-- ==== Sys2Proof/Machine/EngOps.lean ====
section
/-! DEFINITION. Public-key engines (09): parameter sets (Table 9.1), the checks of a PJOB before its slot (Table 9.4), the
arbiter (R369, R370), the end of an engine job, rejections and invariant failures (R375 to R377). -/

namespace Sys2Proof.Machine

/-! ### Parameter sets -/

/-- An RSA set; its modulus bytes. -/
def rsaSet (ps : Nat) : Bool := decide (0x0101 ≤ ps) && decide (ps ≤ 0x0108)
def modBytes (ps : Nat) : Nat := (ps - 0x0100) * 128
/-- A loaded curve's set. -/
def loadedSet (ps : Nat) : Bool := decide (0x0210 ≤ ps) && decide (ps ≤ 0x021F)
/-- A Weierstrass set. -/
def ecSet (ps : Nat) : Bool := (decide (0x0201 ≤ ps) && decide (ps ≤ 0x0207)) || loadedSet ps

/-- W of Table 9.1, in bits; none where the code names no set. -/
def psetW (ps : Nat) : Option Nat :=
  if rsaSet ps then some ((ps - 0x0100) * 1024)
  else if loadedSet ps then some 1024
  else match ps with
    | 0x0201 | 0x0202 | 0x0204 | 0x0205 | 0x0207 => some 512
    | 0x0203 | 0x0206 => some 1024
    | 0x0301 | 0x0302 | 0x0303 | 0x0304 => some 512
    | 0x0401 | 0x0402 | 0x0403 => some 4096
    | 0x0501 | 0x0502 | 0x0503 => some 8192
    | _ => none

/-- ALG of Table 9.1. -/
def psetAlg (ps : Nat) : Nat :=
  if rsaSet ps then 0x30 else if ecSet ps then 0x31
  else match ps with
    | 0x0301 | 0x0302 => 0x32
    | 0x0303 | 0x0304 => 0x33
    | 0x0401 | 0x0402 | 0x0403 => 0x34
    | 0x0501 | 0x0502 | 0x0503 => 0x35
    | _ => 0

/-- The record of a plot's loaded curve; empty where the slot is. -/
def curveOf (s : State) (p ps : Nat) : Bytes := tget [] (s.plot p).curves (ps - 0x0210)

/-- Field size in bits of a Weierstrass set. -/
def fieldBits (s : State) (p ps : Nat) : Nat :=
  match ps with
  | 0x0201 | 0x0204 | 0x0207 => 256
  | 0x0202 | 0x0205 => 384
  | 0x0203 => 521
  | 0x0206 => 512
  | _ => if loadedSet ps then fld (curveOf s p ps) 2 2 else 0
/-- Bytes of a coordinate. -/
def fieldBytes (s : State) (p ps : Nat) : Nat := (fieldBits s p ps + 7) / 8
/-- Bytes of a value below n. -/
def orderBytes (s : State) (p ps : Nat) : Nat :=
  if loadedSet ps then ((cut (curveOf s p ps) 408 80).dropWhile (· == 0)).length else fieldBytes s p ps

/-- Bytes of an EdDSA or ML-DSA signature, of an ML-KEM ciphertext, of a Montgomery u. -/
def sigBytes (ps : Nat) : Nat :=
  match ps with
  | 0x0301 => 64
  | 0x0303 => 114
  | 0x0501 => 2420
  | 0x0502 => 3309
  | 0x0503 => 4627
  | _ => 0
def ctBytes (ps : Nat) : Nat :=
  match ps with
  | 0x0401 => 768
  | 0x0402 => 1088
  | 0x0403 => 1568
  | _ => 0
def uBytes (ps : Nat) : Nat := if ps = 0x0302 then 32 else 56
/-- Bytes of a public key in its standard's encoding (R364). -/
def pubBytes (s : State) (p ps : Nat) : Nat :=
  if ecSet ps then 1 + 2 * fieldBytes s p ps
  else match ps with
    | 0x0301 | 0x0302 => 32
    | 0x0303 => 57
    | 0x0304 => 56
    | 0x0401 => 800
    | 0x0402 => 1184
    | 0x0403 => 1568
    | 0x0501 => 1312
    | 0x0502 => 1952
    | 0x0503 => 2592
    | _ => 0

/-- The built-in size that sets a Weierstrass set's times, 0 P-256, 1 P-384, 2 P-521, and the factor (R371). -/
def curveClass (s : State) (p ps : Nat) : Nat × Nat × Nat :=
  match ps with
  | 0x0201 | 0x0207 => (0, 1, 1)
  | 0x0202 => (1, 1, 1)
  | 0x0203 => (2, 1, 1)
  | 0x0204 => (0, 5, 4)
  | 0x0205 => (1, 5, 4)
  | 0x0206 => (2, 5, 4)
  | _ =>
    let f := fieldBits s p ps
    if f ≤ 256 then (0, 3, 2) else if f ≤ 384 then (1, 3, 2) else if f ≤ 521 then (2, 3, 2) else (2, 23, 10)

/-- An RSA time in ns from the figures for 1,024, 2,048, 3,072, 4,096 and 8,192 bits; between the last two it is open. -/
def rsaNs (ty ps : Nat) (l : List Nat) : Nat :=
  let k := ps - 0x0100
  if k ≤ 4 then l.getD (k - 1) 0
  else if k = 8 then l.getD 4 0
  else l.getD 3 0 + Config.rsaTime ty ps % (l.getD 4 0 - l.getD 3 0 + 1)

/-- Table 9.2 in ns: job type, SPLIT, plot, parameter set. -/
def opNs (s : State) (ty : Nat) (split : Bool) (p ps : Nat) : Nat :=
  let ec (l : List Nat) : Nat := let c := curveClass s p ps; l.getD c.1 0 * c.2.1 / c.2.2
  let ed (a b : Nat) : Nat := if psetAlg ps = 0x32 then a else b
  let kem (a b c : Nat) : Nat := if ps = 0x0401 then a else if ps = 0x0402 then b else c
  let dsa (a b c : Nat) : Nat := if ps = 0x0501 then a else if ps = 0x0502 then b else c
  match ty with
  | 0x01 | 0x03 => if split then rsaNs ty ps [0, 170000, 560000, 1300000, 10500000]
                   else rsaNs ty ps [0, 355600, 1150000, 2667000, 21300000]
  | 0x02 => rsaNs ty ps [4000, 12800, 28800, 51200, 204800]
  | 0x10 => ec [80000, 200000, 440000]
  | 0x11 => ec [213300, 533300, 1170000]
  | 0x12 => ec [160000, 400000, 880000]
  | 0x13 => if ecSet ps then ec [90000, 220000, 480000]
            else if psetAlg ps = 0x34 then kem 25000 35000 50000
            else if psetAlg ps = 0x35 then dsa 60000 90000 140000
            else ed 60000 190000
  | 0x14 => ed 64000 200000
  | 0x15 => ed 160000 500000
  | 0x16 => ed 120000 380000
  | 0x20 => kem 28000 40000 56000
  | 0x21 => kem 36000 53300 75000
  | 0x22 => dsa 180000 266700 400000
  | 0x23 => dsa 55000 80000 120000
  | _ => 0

==

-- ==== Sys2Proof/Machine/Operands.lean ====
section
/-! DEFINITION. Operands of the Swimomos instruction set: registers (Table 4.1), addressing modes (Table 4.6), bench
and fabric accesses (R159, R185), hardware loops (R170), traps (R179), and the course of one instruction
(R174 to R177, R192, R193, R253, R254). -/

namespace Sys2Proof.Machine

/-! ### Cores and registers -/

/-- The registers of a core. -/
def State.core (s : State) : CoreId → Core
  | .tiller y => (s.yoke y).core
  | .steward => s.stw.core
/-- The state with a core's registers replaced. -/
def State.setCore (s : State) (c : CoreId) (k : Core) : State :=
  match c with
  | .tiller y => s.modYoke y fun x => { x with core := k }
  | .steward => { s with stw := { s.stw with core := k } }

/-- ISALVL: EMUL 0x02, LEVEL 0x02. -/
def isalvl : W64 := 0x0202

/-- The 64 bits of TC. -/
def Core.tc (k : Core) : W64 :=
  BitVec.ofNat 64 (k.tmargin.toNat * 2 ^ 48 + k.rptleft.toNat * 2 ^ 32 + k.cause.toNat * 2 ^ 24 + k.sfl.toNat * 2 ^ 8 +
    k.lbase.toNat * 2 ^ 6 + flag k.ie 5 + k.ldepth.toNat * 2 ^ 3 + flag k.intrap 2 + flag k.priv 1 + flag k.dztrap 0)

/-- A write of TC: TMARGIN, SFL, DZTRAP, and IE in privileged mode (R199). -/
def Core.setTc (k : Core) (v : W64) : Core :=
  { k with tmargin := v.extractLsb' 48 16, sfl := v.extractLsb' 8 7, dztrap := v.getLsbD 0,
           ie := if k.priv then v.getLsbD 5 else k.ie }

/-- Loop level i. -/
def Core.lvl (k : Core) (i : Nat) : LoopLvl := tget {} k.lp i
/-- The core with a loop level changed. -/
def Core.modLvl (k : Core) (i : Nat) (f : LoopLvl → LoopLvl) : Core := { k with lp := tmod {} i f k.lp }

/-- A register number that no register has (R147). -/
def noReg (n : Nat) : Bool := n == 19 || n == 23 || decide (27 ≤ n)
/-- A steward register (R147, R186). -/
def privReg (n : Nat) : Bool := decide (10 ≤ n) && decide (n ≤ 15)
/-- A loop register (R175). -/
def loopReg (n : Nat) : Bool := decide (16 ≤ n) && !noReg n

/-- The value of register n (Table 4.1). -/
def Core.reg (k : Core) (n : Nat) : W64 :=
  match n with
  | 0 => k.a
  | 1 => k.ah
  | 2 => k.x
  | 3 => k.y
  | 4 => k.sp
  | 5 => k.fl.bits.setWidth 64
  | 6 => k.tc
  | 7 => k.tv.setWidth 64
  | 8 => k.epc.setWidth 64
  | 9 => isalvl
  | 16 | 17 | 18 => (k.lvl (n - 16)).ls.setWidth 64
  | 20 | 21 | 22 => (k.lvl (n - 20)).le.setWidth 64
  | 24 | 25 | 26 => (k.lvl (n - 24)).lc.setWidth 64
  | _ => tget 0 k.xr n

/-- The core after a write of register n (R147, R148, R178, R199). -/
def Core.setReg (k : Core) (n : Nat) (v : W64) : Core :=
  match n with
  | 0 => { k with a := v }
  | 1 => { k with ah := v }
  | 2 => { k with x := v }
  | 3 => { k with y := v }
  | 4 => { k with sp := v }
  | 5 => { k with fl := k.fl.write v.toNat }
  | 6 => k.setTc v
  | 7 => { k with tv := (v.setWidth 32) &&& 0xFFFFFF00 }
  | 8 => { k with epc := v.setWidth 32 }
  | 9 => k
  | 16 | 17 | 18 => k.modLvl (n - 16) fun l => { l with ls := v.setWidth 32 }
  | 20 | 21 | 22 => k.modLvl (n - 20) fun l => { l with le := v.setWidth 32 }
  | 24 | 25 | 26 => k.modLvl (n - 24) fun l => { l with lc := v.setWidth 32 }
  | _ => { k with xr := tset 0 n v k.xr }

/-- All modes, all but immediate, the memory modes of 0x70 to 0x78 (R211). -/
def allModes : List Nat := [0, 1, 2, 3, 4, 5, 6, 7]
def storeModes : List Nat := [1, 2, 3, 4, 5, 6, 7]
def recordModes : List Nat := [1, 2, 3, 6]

→ **WHAT YOU WILL DO**
Go through the listing above and write out exactly the lines starting with the one holding "0x0501 => 1312" and running through the one holding "36000 53300 75000", ends included, and no others.

→ **RESULT FOR THIS EXERCISE**
    | 0x0501 => 1312
    | 0x0502 => 1952
    | 0x0503 => 2592
    | _ => 0

/-- The built-in size that sets a Weierstrass set's times, 0 P-256, 1 P-384, 2 P-521, and the factor (R371). -/
def curveClass (s : State) (p ps : Nat) : Nat × Nat × Nat :=
  match ps with
  | 0x0201 | 0x0207 => (0, 1, 1)
  | 0x0202 => (1, 1, 1)
  | 0x0203 => (2, 1, 1)
  | 0x0204 => (0, 5, 4)
  | 0x0205 => (1, 5, 4)
  | 0x0206 => (2, 5, 4)
  | _ =>
    let f := fieldBits s p ps
    if f ≤ 256 then (0, 3, 2) else if f ≤ 384 then (1, 3, 2) else if f ≤ 521 then (2, 3, 2) else (2, 23, 10)

/-- An RSA time in ns from the figures for 1,024, 2,048, 3,072, 4,096 and 8,192 bits; between the last two it is open. -/
def rsaNs (ty ps : Nat) (l : List Nat) : Nat :=
  let k := ps - 0x0100
  if k ≤ 4 then l.getD (k - 1) 0
  else if k = 8 then l.getD 4 0
  else l.getD 3 0 + Config.rsaTime ty ps % (l.getD 4 0 - l.getD 3 0 + 1)

/-- Table 9.2 in ns: job type, SPLIT, plot, parameter set. -/
def opNs (s : State) (ty : Nat) (split : Bool) (p ps : Nat) : Nat :=
  let ec (l : List Nat) : Nat := let c := curveClass s p ps; l.getD c.1 0 * c.2.1 / c.2.2
  let ed (a b : Nat) : Nat := if psetAlg ps = 0x32 then a else b
  let kem (a b c : Nat) : Nat := if ps = 0x0401 then a else if ps = 0x0402 then b else c
  let dsa (a b c : Nat) : Nat := if ps = 0x0501 then a else if ps = 0x0502 then b else c
  match ty with
  | 0x01 | 0x03 => if split then rsaNs ty ps [0, 170000, 560000, 1300000, 10500000]
                   else rsaNs ty ps [0, 355600, 1150000, 2667000, 21300000]
  | 0x02 => rsaNs ty ps [4000, 12800, 28800, 51200, 204800]
  | 0x10 => ec [80000, 200000, 440000]
  | 0x11 => ec [213300, 533300, 1170000]
  | 0x12 => ec [160000, 400000, 880000]
  | 0x13 => if ecSet ps then ec [90000, 220000, 480000]
            else if psetAlg ps = 0x34 then kem 25000 35000 50000
            else if psetAlg ps = 0x35 then dsa 60000 90000 140000
            else ed 60000 190000
  | 0x14 => ed 64000 200000
  | 0x15 => ed 160000 500000
  | 0x16 => ed 120000 380000
  | 0x20 => kem 28000 40000 56000
  | 0x21 => kem 36000 53300 75000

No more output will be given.